> [Task directions]: Only the lines from the top of the data through the line with "in sequence 0" should be repeated, each exactly as written.

> [Recorded data]:
------------------------------------------------

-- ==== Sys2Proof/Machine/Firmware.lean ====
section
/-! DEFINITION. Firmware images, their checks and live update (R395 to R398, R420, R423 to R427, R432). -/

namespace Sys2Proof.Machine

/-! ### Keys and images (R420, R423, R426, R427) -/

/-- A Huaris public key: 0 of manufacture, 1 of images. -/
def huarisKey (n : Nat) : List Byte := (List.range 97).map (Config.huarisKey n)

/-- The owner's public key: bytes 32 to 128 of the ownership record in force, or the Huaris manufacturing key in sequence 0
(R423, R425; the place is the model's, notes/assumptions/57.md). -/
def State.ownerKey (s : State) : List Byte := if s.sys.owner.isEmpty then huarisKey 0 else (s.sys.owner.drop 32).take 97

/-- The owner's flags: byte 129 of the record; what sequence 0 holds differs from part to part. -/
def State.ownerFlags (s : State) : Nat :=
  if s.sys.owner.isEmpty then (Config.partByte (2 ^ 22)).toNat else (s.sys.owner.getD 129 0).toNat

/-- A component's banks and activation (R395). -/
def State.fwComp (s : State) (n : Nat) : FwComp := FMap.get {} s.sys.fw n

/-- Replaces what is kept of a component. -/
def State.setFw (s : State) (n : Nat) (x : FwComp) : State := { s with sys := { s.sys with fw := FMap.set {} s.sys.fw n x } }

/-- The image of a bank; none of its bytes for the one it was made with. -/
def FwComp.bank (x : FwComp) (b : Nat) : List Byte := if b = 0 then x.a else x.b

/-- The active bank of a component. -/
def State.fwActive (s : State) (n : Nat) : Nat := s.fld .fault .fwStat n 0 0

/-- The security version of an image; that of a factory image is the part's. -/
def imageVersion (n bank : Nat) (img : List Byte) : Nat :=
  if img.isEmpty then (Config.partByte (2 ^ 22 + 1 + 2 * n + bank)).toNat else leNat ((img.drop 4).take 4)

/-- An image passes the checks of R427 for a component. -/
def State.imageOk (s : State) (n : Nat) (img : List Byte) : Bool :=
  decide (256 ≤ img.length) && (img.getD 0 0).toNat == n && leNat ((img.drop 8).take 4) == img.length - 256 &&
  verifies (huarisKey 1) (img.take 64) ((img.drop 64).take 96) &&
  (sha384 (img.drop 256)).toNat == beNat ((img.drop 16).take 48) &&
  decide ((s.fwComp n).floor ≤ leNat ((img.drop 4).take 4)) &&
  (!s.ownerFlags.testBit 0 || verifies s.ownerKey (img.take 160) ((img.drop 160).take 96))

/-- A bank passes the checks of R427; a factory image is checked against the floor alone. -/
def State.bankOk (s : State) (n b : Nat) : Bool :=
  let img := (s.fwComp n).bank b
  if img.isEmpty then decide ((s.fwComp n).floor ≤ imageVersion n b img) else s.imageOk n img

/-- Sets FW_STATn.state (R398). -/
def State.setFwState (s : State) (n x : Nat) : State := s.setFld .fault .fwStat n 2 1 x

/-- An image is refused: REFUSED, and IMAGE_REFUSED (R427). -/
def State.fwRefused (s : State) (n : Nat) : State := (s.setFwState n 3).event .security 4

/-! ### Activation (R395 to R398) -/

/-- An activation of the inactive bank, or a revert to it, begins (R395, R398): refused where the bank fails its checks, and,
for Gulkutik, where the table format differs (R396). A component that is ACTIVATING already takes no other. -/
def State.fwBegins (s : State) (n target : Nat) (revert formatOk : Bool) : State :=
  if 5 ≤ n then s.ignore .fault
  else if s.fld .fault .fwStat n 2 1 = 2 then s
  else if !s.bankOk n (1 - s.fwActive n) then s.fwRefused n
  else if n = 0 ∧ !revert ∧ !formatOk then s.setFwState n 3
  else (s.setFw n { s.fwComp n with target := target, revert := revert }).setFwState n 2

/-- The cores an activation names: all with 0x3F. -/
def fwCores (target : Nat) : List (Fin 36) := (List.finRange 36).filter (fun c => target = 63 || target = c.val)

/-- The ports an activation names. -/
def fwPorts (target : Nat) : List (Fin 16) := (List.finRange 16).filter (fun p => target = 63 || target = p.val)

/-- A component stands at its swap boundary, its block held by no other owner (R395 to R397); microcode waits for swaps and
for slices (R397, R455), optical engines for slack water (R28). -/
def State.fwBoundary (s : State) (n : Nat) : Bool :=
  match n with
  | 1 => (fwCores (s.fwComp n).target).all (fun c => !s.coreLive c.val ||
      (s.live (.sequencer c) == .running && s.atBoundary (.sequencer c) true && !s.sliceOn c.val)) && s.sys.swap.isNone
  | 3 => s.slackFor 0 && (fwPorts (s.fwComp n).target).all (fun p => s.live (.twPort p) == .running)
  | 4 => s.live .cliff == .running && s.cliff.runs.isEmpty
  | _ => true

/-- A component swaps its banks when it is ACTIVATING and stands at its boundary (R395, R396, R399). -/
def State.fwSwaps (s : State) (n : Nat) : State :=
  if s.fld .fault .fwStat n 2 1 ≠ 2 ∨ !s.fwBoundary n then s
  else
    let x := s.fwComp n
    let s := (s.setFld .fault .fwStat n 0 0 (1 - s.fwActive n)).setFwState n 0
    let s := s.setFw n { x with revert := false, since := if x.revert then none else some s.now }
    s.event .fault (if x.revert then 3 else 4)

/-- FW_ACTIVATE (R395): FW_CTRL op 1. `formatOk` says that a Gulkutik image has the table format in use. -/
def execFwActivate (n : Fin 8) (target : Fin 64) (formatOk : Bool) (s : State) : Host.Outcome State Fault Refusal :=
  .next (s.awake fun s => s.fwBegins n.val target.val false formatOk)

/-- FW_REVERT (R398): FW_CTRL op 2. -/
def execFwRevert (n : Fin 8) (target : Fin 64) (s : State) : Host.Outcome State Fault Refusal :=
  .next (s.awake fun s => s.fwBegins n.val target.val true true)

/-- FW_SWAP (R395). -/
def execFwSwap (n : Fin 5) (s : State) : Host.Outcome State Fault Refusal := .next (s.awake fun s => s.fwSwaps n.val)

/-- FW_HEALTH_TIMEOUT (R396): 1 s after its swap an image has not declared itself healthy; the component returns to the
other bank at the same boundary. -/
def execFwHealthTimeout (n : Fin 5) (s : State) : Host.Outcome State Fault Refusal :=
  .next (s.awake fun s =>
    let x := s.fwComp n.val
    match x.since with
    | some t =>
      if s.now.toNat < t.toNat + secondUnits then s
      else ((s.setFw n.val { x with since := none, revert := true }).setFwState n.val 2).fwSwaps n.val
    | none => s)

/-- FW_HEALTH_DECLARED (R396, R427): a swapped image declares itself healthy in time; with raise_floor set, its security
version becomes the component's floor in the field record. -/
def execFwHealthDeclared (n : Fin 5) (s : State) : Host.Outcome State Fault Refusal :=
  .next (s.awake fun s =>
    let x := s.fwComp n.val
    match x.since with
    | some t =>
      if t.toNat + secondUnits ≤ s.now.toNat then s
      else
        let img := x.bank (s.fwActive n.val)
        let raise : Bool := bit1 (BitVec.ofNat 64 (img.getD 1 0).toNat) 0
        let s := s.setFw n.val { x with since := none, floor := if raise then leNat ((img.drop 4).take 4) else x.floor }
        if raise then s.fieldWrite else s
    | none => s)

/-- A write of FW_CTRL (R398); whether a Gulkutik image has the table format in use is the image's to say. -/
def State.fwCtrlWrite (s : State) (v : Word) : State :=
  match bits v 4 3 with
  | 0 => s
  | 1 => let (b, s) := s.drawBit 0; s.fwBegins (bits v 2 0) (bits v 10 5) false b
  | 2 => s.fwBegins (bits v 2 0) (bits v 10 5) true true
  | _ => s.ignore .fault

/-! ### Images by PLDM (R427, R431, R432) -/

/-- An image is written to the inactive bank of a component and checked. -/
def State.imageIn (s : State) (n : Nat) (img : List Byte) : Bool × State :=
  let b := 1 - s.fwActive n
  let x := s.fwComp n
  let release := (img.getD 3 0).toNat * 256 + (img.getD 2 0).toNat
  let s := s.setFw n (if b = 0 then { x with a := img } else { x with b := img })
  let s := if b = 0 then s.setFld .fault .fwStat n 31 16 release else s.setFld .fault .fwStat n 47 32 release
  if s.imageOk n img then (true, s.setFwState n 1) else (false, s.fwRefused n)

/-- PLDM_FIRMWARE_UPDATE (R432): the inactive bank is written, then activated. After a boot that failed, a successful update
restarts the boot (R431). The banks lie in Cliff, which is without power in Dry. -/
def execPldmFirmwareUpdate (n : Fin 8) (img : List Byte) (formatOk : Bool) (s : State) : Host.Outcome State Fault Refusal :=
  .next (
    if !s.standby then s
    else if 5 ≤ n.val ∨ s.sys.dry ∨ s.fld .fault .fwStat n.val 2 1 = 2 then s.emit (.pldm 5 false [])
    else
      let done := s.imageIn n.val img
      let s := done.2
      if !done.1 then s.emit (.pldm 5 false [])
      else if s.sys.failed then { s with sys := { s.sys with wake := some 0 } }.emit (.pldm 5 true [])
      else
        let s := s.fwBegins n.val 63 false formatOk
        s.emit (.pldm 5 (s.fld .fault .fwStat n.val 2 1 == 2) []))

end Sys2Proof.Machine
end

------------------------------------------------

> [Written solution]:
-- ==== Sys2Proof/Machine/Firmware.lean ====
section
/-! DEFINITION. Firmware images, their checks and live update (R395 to R398, R420, R423 to R427, R432). -/

namespace Sys2Proof.Machine

/-! ### Keys and images (R420, R423, R426, R427) -/

/-- A Huaris public key: 0 of manufacture, 1 of images. -/
def huarisKey (n : Nat) : List Byte := (List.range 97).map (Config.huarisKey n)

/-- The owner's public key: bytes 32 to 128 of the ownership record in force, or the Huaris manufacturing key in sequence 0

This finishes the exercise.